> _Task prompt_: Go through the data and copy each line where the string "pendg" appears.

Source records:
/-- TASK_DISPATCH grants by R13 the head of one queue, placed by R15 on the first eligible core of the scan and reserved there,
its record on its way; a delivered record enters the inbox and wakes the layer. A core binds by R20 the oldest message of the
best channel to its lowest open slot, where the task starts as R22 says, unless a channel-31 message can be taken (R21). A head that has
waited longer than the delay sends the best candidate of R35 a discard or save message; a reservation whose head no longer waits is
returned (R13 to R20, R22, R26, R35, R42, R292, R296). A replay binds a task to the slot of its recorded run, and waits for it (R408).
Reservations of a pre-emption are as log 57 reads them, their messages as log 40, recorded slots as log 58; where the channel search starts
at a priority at which nothing has been bound (log 74), the private area's bytes (log 60), a tile record's need of an array (log 89), and
that a step whose condition does not hold changes nothing (log 9) are the model's choices. -/
def Obligations.TaskPlacement : Prop :=
  ∀ (s : State) (tw q core : Nat), tw < 2 → q < 64 → core < coreCount →
    let w := s.tower tw
    let c := s.core core
    let queue (t : State) : Queue := (t.tower tw).queues.getD q {}
    let woken (t : State) (n : Nat) : Prop := (t.layer (layerOf n)).season =
      match (s.layer (layerOf n)).season with | .autumn => .summer | .winter => .spring | x => x
    -- placement
    (∀ (r : List Word) (level base : Nat), (∀ v ∈ c.resv, v.queue ≠ some q) →
      let v (i : Nat) : Word := r.getD i 0
      let groups := if fld (v 6) 0 6 = 0 then 1 else fld (v 6) 0 6 / 8
      let scratch := (max (fld (v 6) 32 32) 1 + 4095) / 4096 * 4096
      let fits (b : Nat) : Prop := b % 4096 = 0 ∧ c.xb.toNat ≤ b ∧ b + scratch ≤ 0x80000 ∧
        ∀ u ∈ s.usedRanges core, ¬(u.2 ≠ 0 ∧ b < u.1 + u.2 ∧ u.1 < b + scratch)
      (s.eligible tw q r level core = some base ↔
        towerOf core = tw ∧ s.present core = true ∧ s.takesWork core = true ∧ bit (v 5) tw = true ∧
        bit (v 5) (2 + layerOf core % 8) = true ∧ bit (v 5) (10 + cluIdx core) = true ∧ s.clsOf core < 8 ∧
        bit (v 2) (32 + s.clsOf core) = true ∧ groups ≤ pop4 (s.groupMask core) ∧ (fld (v 6) 6 4 = 0 ∨ s.clsOf core ≤ 1) ∧
        (∃ b ∈ w.binding, b.1 = (core, fld (v 0) 32 32, fld (v 0) 0 32, level)) ∧
        (c.resv.filter fun x => x.slot.isNone).length < ((List.range 4).filter fun k =>
          (s.thread core k).occ == .free && c.resv.all fun x => x.slot != some k).length ∧
        groups ≤ pop4 (unheld (s.groupMask core) c.lpart) - (c.resv.map Resv.groups).foldl (· + ·) 0 ∧
        s.usedTiles core + fld (v 6) 6 4 ≤ 8 ∧ fits base ∧ ∀ b, base < b → ¬fits b)) ∧
    (∀ l i back n base, s.placement tw q = some (l, i, back, n, base) →
      s.headOf tw q = some (l, i, back) ∧ s.eligible tw q l.record i.level n = some base ∧
      (l.capture = none → ∀ m, m < coreCount → towerOf m = tw → s.eligible tw q l.record i.level m ≠ none →
        (n + 1280 - l.scan % 1280) % 1280 ≤ (m + 1280 - l.scan % 1280) % 1280)) ∧
    (∀ l i back, s.headOf tw q = some (l, i, back) → l.capture = none →
      (∃ m, m < coreCount ∧ towerOf m = tw ∧ s.eligible tw q l.record i.level m ≠ none) → s.placement tw q ≠ none) ∧
    ((queue s).returned = [] → ∀ e rest slot l idx, (queue s).ring = e :: rest → e.accepted = some slot →
      look w.launches slot = some l → l.nextIndex = some idx → ∃ i, s.headOf tw q = some (l, i, false) ∧ i.index = idx ∧
        i.launch = slot ∧ i.words = [BitVec.ofNat 64 (idx + l.count * 2 ^ 32),
          BitVec.ofNat 64 (fld (l.record.getD 1 0) 0 52 + slot * 2 ^ 52)] ++ (List.range 6).map fun j => l.record.getD (8 + j) 0) ∧
    (∀ i rest, (queue s).returned = i :: rest → s.headOf tw q = (look w.launches i.launch).map fun l => (l, i, true)) ∧
    -- dispatch
    (let P (x : Nat) : Prop := s.placement tw x ≠ none
     let stamp (x : Nat) : Nat := ((s.headOf tw x).map fun h => h.2.1.stamp).getD 0
     let far (k x : Nat) : Nat := (x % 8 + 7 - w.rr.getD k 7) % 8
     (w.lfrz = true ∨ (∀ x < 64, ¬P x) → s.becomes (.taskDispatch tw) s) ∧
     (∀ k < 8, w.lfrz = false → w.rr.getD k 7 < 8 → (∃ x, x / 8 = k ∧ P x) → (∀ x < 64, k < x / 8 → ¬P x) →
       let aged : Prop := 32 ≤ w.age.getD k 0 ∧ ∃ x < 8 * k, P x
       (aged → q < 8 * k ∧ ∀ x < 8 * k, P x → stamp q < stamp x ∨ stamp q = stamp x ∧ q ≤ x) →
       (¬aged → q / 8 = k ∧ ∀ x, x / 8 = k → P x → far k q ≤ far k x) →
       ∀ l i back n base, s.placement tw q = some (l, i, back, n, base) → ∃ t, exec (.taskDispatch tw) s = .next t ∧
         (t.tower tw).age = (if aged then w.age.set! k 0 else w.age.set! k (min (w.age.getD k 0 + 1) 32)) ∧
         (t.tower tw).rr = (if aged then w.rr else w.rr.set! k (q % 8)) ∧
         (∃ m, (t.core n).net = (s.core n).net ++ [m] ∧ m.words = i.words ∧ m.task = some { i with pbase := base } ∧
           ∃ b ∈ w.binding, b.1 = (n, fld (l.record.getD 0 0) 32 32, fld (l.record.getD 0 0) 0 32, i.level) ∧ m.chan = b.2) ∧
         (∃ v ∈ (t.core n).resv, v.slot = none ∧ v.groups = i.groups ∧ v.tiles = i.tiles ∧ v.pbase = base ∧ v.psize = i.psize ∧
           v.queue = none ∧ ∀ x ∈ (t.core n).resv, x = v ∨ x ∈ (s.core n).resv ∧ ¬(x.queue = some q ∧ x.head = some (i.launch, i.index))) ∧
         (∀ m, { t.core m with resv := (s.core m).resv, net := (s.core m).net } = s.core m ∧
           (m ≠ n → (t.core m).net = (s.core m).net ∧ ∀ x ∈ (t.core m).resv, x ∈ (s.core m).resv) ∧
           (∀ x ∈ (s.core m).resv, x.queue = none ∨ x.head = none → x ∈ (t.core m).resv) ∧
           (towerOf m = tw → ∀ x ∈ (t.core m).resv, ∀ k h, x.queue = some k → x.head = some h → t.waiting tw k h = true)) ∧ s.sameMemory t ∧
         (∃ l', look (t.tower tw).launches i.launch = some l' ∧ l'.scan = (n + 1) % 1280 ∧ l'.retired = l.retired ∧
           l'.next = (if back then l.next else i.index + 1) ∧ l'.dispatched = (if back then l.dispatched else l.dispatched + 1) ∧
           (queue t).ring = (if back = false ∧ l'.nextIndex = none then (queue s).ring.drop 1 else (queue s).ring)) ∧
         (queue t).returned = if back then (queue s).returned.drop 1 else (queue s).returned)) ∧
    -- arrival
    (∀ m j, c.net[j]? = some m → m.chan ≠ 31 → (∀ x ∈ c.net.take j, x.chan = 31) →
      (∀ i l, m.task = some i → look (s.tower (towerOf core)).launches i.launch = some l → l.capture = none) →
      let asks (t : State) : Prop := exec (.taskRecordArrival core) s = .next t
      let room : Prop := c.inbox.length < 64 ∧ (s.layer (layerOf core)).season ≠ .inReset
      (¬room → asks s) ∧
      (room → ∃ t, asks t ∧ t.core core = { c with inbox := c.inbox ++ [m], net := c.net.eraseIdx j } ∧ woken t core ∧
        (∀ n, n ≠ core → t.core n = s.core n) ∧ { t with cores := s.cores, layers := s.layers } = s)) ∧
    -- binding
    (let runs (h : Nat) : Prop := h < 31 ∧ bit (c.hent.getD h 0) 36 = true ∧ bit (c.hent.getD h 0) 35 = false ∧ ∃ m ∈ c.inbox, m.chan = h
     let prio (h : Nat) : Nat := fld (c.hent.getD h 0) 32 3
     let awake : Prop := (s.layer (layerOf core)).season ∈ [Season.summer, .autumn] ∨
       (s.layer (layerOf core)).season = .spring ∧ (s.layer (layerOf core)).powered = true
     let open_ (k : Nat) : Prop := k < 4 ∧ (s.thread core k).occ = .free ∧ ∀ x ∈ c.resv, x.slot ≠ some k
     let asks (t : State) : Prop := exec (.channelBind core) s = .next t
     let first : Prop := ∃ m ∈ c.inbox, m.chan = 31 ∧ s.takenAs core m ≠ .wait
     let goes (h : Nat) (m : Msg) (i : TaskInfo) : Prop := runs h ∧
       (∀ x, runs x → prio x ≤ prio h ∧ (prio x = prio h →
         let next := match c.lastChan.getD (prio h) none with | some l => (l + 1) % 31 | none => 0
         (h + 31 - next) % 31 ≤ (x + 31 - next) % 31)) ∧
       c.inbox.find? (fun x => x.chan == h) = some m ∧ m.task = some i
     (¬awake ∨ first ∨ (∀ k, ¬open_ k) ∨ (∀ h, ¬runs h) → asks s) ∧
     (∀ h j m i, awake → ¬first → goes h m i → s.recordedSlot core i = some j → ¬open_ j → asks s) ∧
     (∀ h k m i, awake → ¬first → open_ k → goes h m i →
       (match s.recordedSlot core i with | some j => k = j | none => ∀ j < k, ¬open_ j) →
       let all := unheld (s.groupMask core) c.lpart
       let home := s.tower (towerOf core)
       let free := (List.range 232).filter fun j => !home.leases.any fun l => l.1 == j + 8
       let g := min i.lease (min 64 free.length)
       let at_ := privBase core + i.pbase
       ∃ t, asks t ∧ woken t core ∧
         (let word (j : Nat) : Word := i.words.getD j 0
          let start (r : Fin 32) : Word :=
            if r.val = 1 then BitVec.ofNat 64 (fld (word 0) 0 32) else if r.val = 2 then BitVec.ofNat 64 (fld (word 0) 32 32)
            else if r.val = 3 then BitVec.ofNat 64 (fld (word 1) 0 52) else if 4 ≤ r.val ∧ r.val ≤ 9 then word (r.val - 2)
            else if r.val = 30 then BitVec.ofNat 64 (i.pbase + i.psize) else 0
          let pc : Word := BitVec.ofNat 64 (fld (c.hent.getD h 0) 0 32)
          t.thread core k = { occ := .task, pc := pc, cameFrom := pc - 4, x := Vector.ofFn start, prio := prio h, savep := i.savep
                              taskid := BitVec.ofNat 64 (i.launch * 2 ^ 32 + i.index % 2 ^ 32), ctxid := BitVec.ofNat 64 k, glease := g
                              task := some { i with chan := some h }, bindStamp := s.steps, since := some s.steps
                              oclaim := (s.thread core k).oclaim }) ∧
         (∀ n j : Nat, j < 4 → ¬(n = core ∧ j = k) → t.thread n j = s.thread n j) ∧
         (t.core core).inbox = c.inbox.erase m ∧
         (t.core core).resv = c.resv.filter (fun x => !(x.slot.isNone && x.pbase == i.pbase)) ∧
         (t.core core).lastChan = c.lastChan.set! (prio h) (some h) ∧
         (∀ j < 4, (force (t.core core).lpart k).testBit j =
           (all.testBit j && decide (((List.range j).filter fun x => all.testBit x).length < i.groups))) ∧
         pendg (t.core core).lpart k = force (t.core core).lpart k ∧
         (∀ j < 4, j ≠ k → force (t.core core).lpart j = force c.lpart j ∧ pendg (t.core core).lpart j = pendg c.lpart j) ∧
         fld (t.core core).lpart 32 32 = fld c.lpart 32 32 ∧
         (∃ new, (t.tower (towerOf core)).leases = home.leases ++ new ∧ new.length = g ∧ ∀ x ∈ new, x.2 = (core, k) ∧
           8 ≤ x.1 ∧ x.1 ≤ 239 ∧ ∀ l ∈ home.leases, l.1 ≠ x.1) ∧
         (∀ b, at_ ≤ b → b < at_ + i.psize → t.byte b = Config.entryByte s.steps b) ∧
         (∀ b, ¬(at_ ≤ b ∧ b < at_ + i.psize) → t.byte b = s.byte b))) ∧
    -- pre-emption
    (∀ l i back, s.headOf tw q = some (l, i, back) →
      let asks (t : State) : Prop := exec (.preemptDelayExpiry tw q) s = .next t
      let due : Prop := w.lfrz = false ∧ w.pdly ≠ 0 ∧ w.pdly < Config.cyclesTo s.steps - Config.cyclesTo (queue s).since ∧
        s.placement tw q = none ∧ ∀ p ∈ w.preempts, ¬(p.1 = q ∧ s.waiting tw q p.2.2.2 = true)
      let level (n k : Nat) : Nat := ((s.thread n k).task.map TaskInfo.level).getD 0
      let cand (n k : Nat) : Prop := towerOf n = tw ∧ k < 4 ∧ (s.thread n k).occ = .task ∧ (∀ e j, (s.thread n k).wait ≠ .retiring e j) ∧
        (∃ j, (s.thread n k).task = some j ∧ ((s.thread n k).post = true → j.savep ≠ 0)) ∧ level n k < i.level ∧
        s.wouldFit tw q l.record i.level n k = true
      let after (n k m j : Nat) : Prop := level n k < level m j ∨ level n k = level m j ∧
        ((s.thread n k).post = false ∧ (s.thread m j).post = true ∨ (s.thread n k).post = (s.thread m j).post ∧
          (s.thread m j).bindStamp < (s.thread n k).bindStamp)
      (¬due ∨ (∀ n k, ¬cand n k) → asks s) ∧
      (∀ n k, due → cand n k → (∀ m j, cand m j → (m, j) ≠ (n, k) → after n k m j) → ∃ t, asks t ∧
        (∃ m, (t.core n).net = (s.core n).net ++ [m] ∧ m.chan = 31 ∧ fld (m.words.getD 0 0) 0 4 = k ∧ fld (m.words.getD 0 0) 4 4 = 1 ∧
          m.target = some (s.thread n k).bindStamp) ∧ (t.tower tw).preempts = (q, n, k, i.launch, i.index) :: w.preempts ∧
        (∀ m j : Nat, j < 4 → t.thread m j = s.thread m j) ∧ s.sameMemory t))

> _Finished task_:
         pendg (t.core core).lpart k = force (t.core core).lpart k ∧
         (∀ j < 4, j ≠ k → force (t.core core).lpart j = force c.lpart j ∧ pendg (t.core core).lpart j = pendg c.lpart j) ∧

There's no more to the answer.